Three warmup sets with just the bar and I added 50, like I always do, and was stunned at how hard 8 at 95 pounds was. Didn’t I do 30+ in a row at 95 just a few weeks ago — for FUN? A set there and I added 20. 115 pounds. It was shockingly hard. I can’t put my finger on whether it was that it felt heavy, or whether it was hard cardio-wise, because I was breathing like I’d been for a sprint, but either way it was incredibly humbling. Putting on my hoodie that morning I’d found the champagne cork from the bottle I’d opened to celebrate my 200lb squat the very last time I squatted, and here I was grinding through 115 pounds???
“You’ve got to forget about the numbers,” Ben said, as usual reading my mind — or my crestfallen face. He had warned me before I left it would take time to come back from being off. But hearing that and feeling it are very different. I glared at the rinky weights on the bar. “How much should I do for my actual sets?” I asked. “Maybe that,” he said. I couldn’t. My pride wouldn’t let me. I can squat 200 pounds, dammit, and although that attitude isn’t going to get me anywhere, I was mad at my body for betraying me, and wanted to overcome it. “I can do a little more,” I said. Seeing how stubborn I was prepared to be, Ben shrugged. “Add 2 1/2s,” he said. That was almost as bad as nothing, but I did what he said.
I laboriously made my way through three sets, having to sit down to catch my breath after three. This was mortifying. Susan came in to find me on a box, head in my hands, breathing heavy. I was glad my friend was there to support me — it’s not been a good week — but embarrassed for her to look at the bar and look at me.
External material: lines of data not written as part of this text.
-- ==== Sys2Proof/Proofs/Queries.lean ====
section
/-! PROOFS. The queries: what an answer of values carries. -/
namespace Sys2Proof.Machine
open Sys2Proof

/-! ### Queries -/

variable {c : Settings} {i : Instr} {s : State}

/-- The data of an answer with items begins with its head. -/
theorem fitItems_head (head : List Value) (items : List (List Value)) : ∃ d, fitItems head items = head ++ d := by
  induction items generalizing head with
  | nil => exact ⟨[], (List.append_nil head).symm⟩
  | cons item rest ih =>
    unfold fitItems
    dsimp only
    split
    · obtain ⟨d, fit⟩ := ih (head ++ .brk :: item)
      exact ⟨.brk :: item ++ d, by rw [fit, List.append_assoc]⟩
    · exact ⟨[], (List.append_nil head).symm⟩

theorem answer_tell_tells {p : Part} {src tag : Byte} (vs d : List Value) (room : p.line.answers.length < 4) :
    Tells p (answer src tag false (tell (vs ++ d) p)) src tag vs := by
  refine ⟨⟨d, answered_answer (r := tell (vs ++ d) p) src tag room⟩, rfl, placeAnswer_keeps _ room, ?_⟩
  unfold answer
  rw [placeAnswer_room _ (by exact room)]
  rfl

/-- A query that its block answers with data that begins with `vs`. -/
theorem completes_told {src tag : Byte} {ps : List Byte} {need : Nat} {act : Settings → Part → Reply}
    (order : orderOf i = some ⟨src, tag, ps, need, act⟩) (h : TakesOrders s.part c src) (enough : need ≤ ps.length)
    {vs : List Value} (told : ∃ d, act c (heard s.part) = tell (vs ++ d) (heard s.part)) :
    Completes i s fun q => Tells (heard s.part) q src tag vs := by
  obtain ⟨d, told⟩ := told
  refine completes_of (exec_taken order h enough) ?_
  dsimp only
  rw [told]
  exact answer_tell_tells vs d h.room

/-- A query that is answered with items alone. -/
theorem completes_items {src tag : Byte} {ps : List Byte} {need : Nat} {act : Settings → Part → Reply}
    (order : orderOf i = some ⟨src, tag, ps, need, act⟩) (h : TakesOrders s.part c src) (enough : need ≤ ps.length)
    {vs : List Value} (told : act c (heard s.part) = tell vs (heard s.part)) :
    Completes i s fun q => Tells (heard s.part) q src tag [] ∧ Answered q src tag .done vs := by
  refine completes_of (exec_taken order h enough) ?_
  dsimp only
  rw [told]
  exact ⟨answer_tell_tells [] vs h.room, answered_answer (r := tell vs (heard s.part)) _ _ h.room⟩

theorem within_iff {lo hi n : Nat} : within lo hi n = true ↔ lo ≤ n ∧ n ≤ hi := decide_eq_true_iff

/-- An answer with items begins with what its head begins with. -/
theorem tell_fitItems {head vs more : List Value} (h : head = vs ++ more) (items : List (List Value)) (p : Part) :
    ∃ d, tell (fitItems head items) p = tell (vs ++ d) p := by
  obtain ⟨d, fit⟩ := fitItems_head head items
  exact ⟨more ++ d, by rw [fit, h, List.append_assoc]⟩

/-- Settles O17, query by query. -/
theorem queriesTell : Obligations.QueriesTell := by
  intro s c src tag ps h p Refused
  refine ⟨fun need bad => ?_, fun need bad => ?_, fun need bad => ?_, fun need bad => ?_, fun need bad => ?_, fun need bad => ?_,
    fun need bad => ?_, fun need bad => ?_, fun need bad => ?_, fun need low high => ?_, ?_, ?_, fun need ok => ?_,
    fun need low high => ?_, fun x need ok => ?_, fun need ok => ?_, fun need ok slot => ?_, fun need ok => ?_, fun g need ok => ?_,
    fun need ok => ?_, fun need ok => ?_, ?_⟩
  · have out : within 1 32 (par ps 0) = false := by
      rw [Bool.eq_false_iff, Ne, within_iff]
      omega
    refine ⟨completes_refused rfl h need ?_, completes_refused rfl h need ?_⟩
    · show queryHeatState ps c _ = _
      unfold queryHeatState
      dsimp only
      rw [out]
      rfl
    · show queryCranes ps c _ = _
      unfold queryCranes
      dsimp only
      rw [out]
      rfl
  · exact completes_refused rfl h need (if_pos bad)
  · refine completes_refused rfl h need ?_
    show queryPiece ps c _ = _
    unfold queryPiece
    rw [bad]
  · refine completes_refused rfl h need (if_pos ?_)
    rw [bad]
    rfl
  · refine completes_refused rfl h need (if_pos ?_)
    simpa using bad
  · refine completes_refused rfl h need (if_pos ?_)
    simpa using bad
  · refine completes_refused rfl h need ?_
    show queryStack ps c _ = _
    unfold queryStack
    dsimp only
    rw [bad]
  · exact completes_refused rfl h need (if_pos bad)
  · exact completes_refused rfl h need (if_pos bad)
  · refine completes_told rfl h need ?_
    show ∃ d, queryHeatState ps c _ = _
    unfold queryHeatState
    dsimp only
    rw [within_iff.mpr ⟨low, high⟩, if_neg (by decide)]
    exact tell_fitItems (by exact rfl) _ _
  · exact completes_told rfl h (Nat.zero_le _) ⟨_, rfl⟩
  · exact completes_told rfl h (Nat.zero_le _) ⟨_, rfl⟩
  · refine completes_told rfl h need ?_
    show ∃ d, querySpans ps c _ = _
    unfold querySpans
    dsimp only
    rw [if_neg (Nat.not_le.mpr ok)]
    exact tell_fitItems (List.append_nil _).symm _ _
  · refine completes_items rfl h need ?_
    show queryCranes ps c _ = _
    unfold queryCranes
    dsimp only
    rw [within_iff.mpr ⟨low, high⟩]
    rfl
  · refine completes_told rfl h need ?_
    show ∃ d, queryPiece ps c _ = _
    unfold queryPiece
    rw [ok]
    exact ⟨_, rfl⟩
  · refine completes_told rfl h need ?_
    show ∃ d, queryBed ps c _ = _
    unfold queryBed
    dsimp only
    rw [ok]
    exact ⟨_, rfl⟩
  · refine completes_items rfl h need ?_
    show querySlots ps c _ = _
    unfold querySlots
    dsimp only
    rw [ok, if_neg (by simpa using slot)]
    rfl
  · refine completes_told rfl h need ?_
    show ∃ d, queryChannel ps c _ = _
    unfold queryChannel
    dsimp only
    rw [if_neg (by simpa using ok)]
    split
    · exact ⟨_, rfl⟩
    · exact ⟨_, rfl⟩
  · refine completes_told rfl h need ?_
    show ∃ d, queryStack ps c _ = _
    unfold queryStack
    dsimp only
    rw [ok]
    exact ⟨_, rfl⟩
  · refine completes_told rfl h need ?_
    show ∃ d, queryRegister ps c _ = _
    unfold queryRegister
    dsimp only
    rw [if_neg ok]
    exact tell_fitItems (List.append_nil _).symm _ _
  · refine completes_told rfl h need ?_
    show ∃ d, queryMoves ps c _ = _
    unfold queryMoves
    dsimp only
    rw [if_neg (Nat.not_lt.mpr ok)]
    exact tell_fitItems (by exact rfl) _ _
  · exact completes_told rfl h (Nat.zero_le _) ⟨_, rfl⟩

end Sys2Proof.Machine
end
She’d made great strides while I was gone and I’m thrilled for her, but I hated for her to see me looking weak. But having her there for my last set helped, knowing she wanted me to make it.
I feel like I could write a novel in the time it takes to do a set 0f 8. I like threes. Fives I can deal with. Eight takes an eternity. My mind wanders, I think about other stuff, I get discouraged halfway through that I’m only halfway done. My new battle will be that this training phase is all about high reps. For now, my lovely big max numbers are meaningless. We’re working on building muscle, so reps it is. And as hard as it will be, I will do my best to forget about the numbers. (But only for now.)